(Collected data entries)
= = = =
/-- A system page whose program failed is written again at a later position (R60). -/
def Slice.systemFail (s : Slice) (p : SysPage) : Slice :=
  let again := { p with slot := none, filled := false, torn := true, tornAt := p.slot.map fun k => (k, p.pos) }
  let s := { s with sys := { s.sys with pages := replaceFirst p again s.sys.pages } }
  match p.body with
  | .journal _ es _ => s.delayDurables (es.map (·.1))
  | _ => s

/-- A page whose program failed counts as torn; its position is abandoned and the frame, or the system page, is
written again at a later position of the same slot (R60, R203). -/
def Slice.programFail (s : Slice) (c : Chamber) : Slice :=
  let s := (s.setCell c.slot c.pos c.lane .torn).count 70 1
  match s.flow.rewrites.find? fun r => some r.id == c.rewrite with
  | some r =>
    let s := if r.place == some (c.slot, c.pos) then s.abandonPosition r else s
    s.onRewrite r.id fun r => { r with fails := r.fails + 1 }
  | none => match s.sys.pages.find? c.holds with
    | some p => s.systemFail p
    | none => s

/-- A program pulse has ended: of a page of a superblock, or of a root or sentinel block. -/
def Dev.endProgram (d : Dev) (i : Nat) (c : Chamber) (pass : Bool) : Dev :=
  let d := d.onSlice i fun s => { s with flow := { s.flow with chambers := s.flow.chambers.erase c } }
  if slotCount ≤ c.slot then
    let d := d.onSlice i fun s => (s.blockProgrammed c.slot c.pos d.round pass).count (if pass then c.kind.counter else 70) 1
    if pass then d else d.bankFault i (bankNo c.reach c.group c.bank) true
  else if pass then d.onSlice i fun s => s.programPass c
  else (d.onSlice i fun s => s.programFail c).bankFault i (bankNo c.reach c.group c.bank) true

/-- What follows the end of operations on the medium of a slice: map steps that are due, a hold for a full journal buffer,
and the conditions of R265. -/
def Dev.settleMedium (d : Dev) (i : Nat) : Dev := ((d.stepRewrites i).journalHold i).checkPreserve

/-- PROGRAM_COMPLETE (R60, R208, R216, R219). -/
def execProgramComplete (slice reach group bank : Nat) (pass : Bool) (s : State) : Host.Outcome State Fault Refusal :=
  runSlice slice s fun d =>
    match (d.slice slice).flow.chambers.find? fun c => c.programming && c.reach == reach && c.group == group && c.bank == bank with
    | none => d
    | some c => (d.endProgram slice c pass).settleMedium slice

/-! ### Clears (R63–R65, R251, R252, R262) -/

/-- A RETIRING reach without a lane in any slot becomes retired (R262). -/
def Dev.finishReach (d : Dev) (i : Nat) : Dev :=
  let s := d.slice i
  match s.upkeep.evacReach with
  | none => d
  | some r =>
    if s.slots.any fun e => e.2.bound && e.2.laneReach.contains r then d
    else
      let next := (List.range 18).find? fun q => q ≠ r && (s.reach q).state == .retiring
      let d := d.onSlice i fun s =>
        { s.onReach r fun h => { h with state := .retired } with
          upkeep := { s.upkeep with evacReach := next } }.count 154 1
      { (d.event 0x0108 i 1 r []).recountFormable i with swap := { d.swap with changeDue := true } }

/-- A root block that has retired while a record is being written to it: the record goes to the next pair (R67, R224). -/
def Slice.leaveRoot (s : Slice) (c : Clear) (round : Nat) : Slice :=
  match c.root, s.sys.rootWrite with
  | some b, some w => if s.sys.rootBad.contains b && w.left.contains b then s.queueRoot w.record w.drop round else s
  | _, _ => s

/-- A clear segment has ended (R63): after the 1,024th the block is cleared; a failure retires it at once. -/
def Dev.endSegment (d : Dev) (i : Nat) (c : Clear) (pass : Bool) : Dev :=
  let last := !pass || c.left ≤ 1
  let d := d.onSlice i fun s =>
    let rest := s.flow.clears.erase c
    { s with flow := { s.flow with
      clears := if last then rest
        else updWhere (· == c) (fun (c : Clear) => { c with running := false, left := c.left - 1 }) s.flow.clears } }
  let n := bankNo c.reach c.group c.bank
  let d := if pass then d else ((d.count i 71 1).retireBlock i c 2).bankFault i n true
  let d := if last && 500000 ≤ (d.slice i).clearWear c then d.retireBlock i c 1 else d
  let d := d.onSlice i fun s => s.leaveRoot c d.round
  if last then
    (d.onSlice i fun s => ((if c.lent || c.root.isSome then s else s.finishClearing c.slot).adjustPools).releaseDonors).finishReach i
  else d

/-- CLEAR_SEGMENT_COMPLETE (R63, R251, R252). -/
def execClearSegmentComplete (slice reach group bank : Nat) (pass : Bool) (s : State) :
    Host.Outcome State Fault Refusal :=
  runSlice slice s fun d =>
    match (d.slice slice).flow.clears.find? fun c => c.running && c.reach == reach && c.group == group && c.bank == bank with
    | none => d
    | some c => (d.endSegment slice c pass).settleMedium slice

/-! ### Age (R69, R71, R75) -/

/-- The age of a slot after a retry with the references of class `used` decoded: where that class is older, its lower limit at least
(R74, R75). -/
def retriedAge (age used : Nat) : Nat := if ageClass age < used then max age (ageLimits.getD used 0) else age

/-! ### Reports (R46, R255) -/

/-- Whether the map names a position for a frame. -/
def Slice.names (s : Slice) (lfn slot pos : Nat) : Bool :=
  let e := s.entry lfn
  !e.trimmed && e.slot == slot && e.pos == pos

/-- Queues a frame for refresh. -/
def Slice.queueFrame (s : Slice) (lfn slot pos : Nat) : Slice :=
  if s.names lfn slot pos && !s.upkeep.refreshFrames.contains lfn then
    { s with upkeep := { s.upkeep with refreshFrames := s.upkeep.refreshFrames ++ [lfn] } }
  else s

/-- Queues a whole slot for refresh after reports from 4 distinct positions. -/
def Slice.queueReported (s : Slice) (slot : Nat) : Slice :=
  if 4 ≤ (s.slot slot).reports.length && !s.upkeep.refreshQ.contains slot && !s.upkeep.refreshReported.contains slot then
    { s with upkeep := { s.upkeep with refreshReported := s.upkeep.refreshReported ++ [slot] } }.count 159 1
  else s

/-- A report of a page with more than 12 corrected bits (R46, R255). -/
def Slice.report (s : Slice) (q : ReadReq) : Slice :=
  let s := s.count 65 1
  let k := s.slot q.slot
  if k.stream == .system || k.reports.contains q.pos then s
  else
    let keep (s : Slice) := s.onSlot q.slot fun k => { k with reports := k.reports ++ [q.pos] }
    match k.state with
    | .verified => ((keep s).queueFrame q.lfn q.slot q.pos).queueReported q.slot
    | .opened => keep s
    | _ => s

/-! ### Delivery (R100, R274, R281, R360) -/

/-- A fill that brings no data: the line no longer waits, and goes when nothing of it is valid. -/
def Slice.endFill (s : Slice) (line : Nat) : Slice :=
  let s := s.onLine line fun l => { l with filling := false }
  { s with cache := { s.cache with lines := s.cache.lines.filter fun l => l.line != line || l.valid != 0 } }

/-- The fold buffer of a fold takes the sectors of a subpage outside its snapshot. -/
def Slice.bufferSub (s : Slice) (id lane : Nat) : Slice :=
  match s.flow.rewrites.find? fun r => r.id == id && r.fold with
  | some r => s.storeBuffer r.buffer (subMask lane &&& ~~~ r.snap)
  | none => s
= = = =
- _About this exercise_: Wherever the string "endSegment" appears in the records above, copy the line it sits in.

- _Output for this exercise_:
def Dev.endSegment (d : Dev) (i : Nat) (c : Clear) (pass : Bool) : Dev :=
    | some c => (d.endSegment slice c pass).settleMedium slice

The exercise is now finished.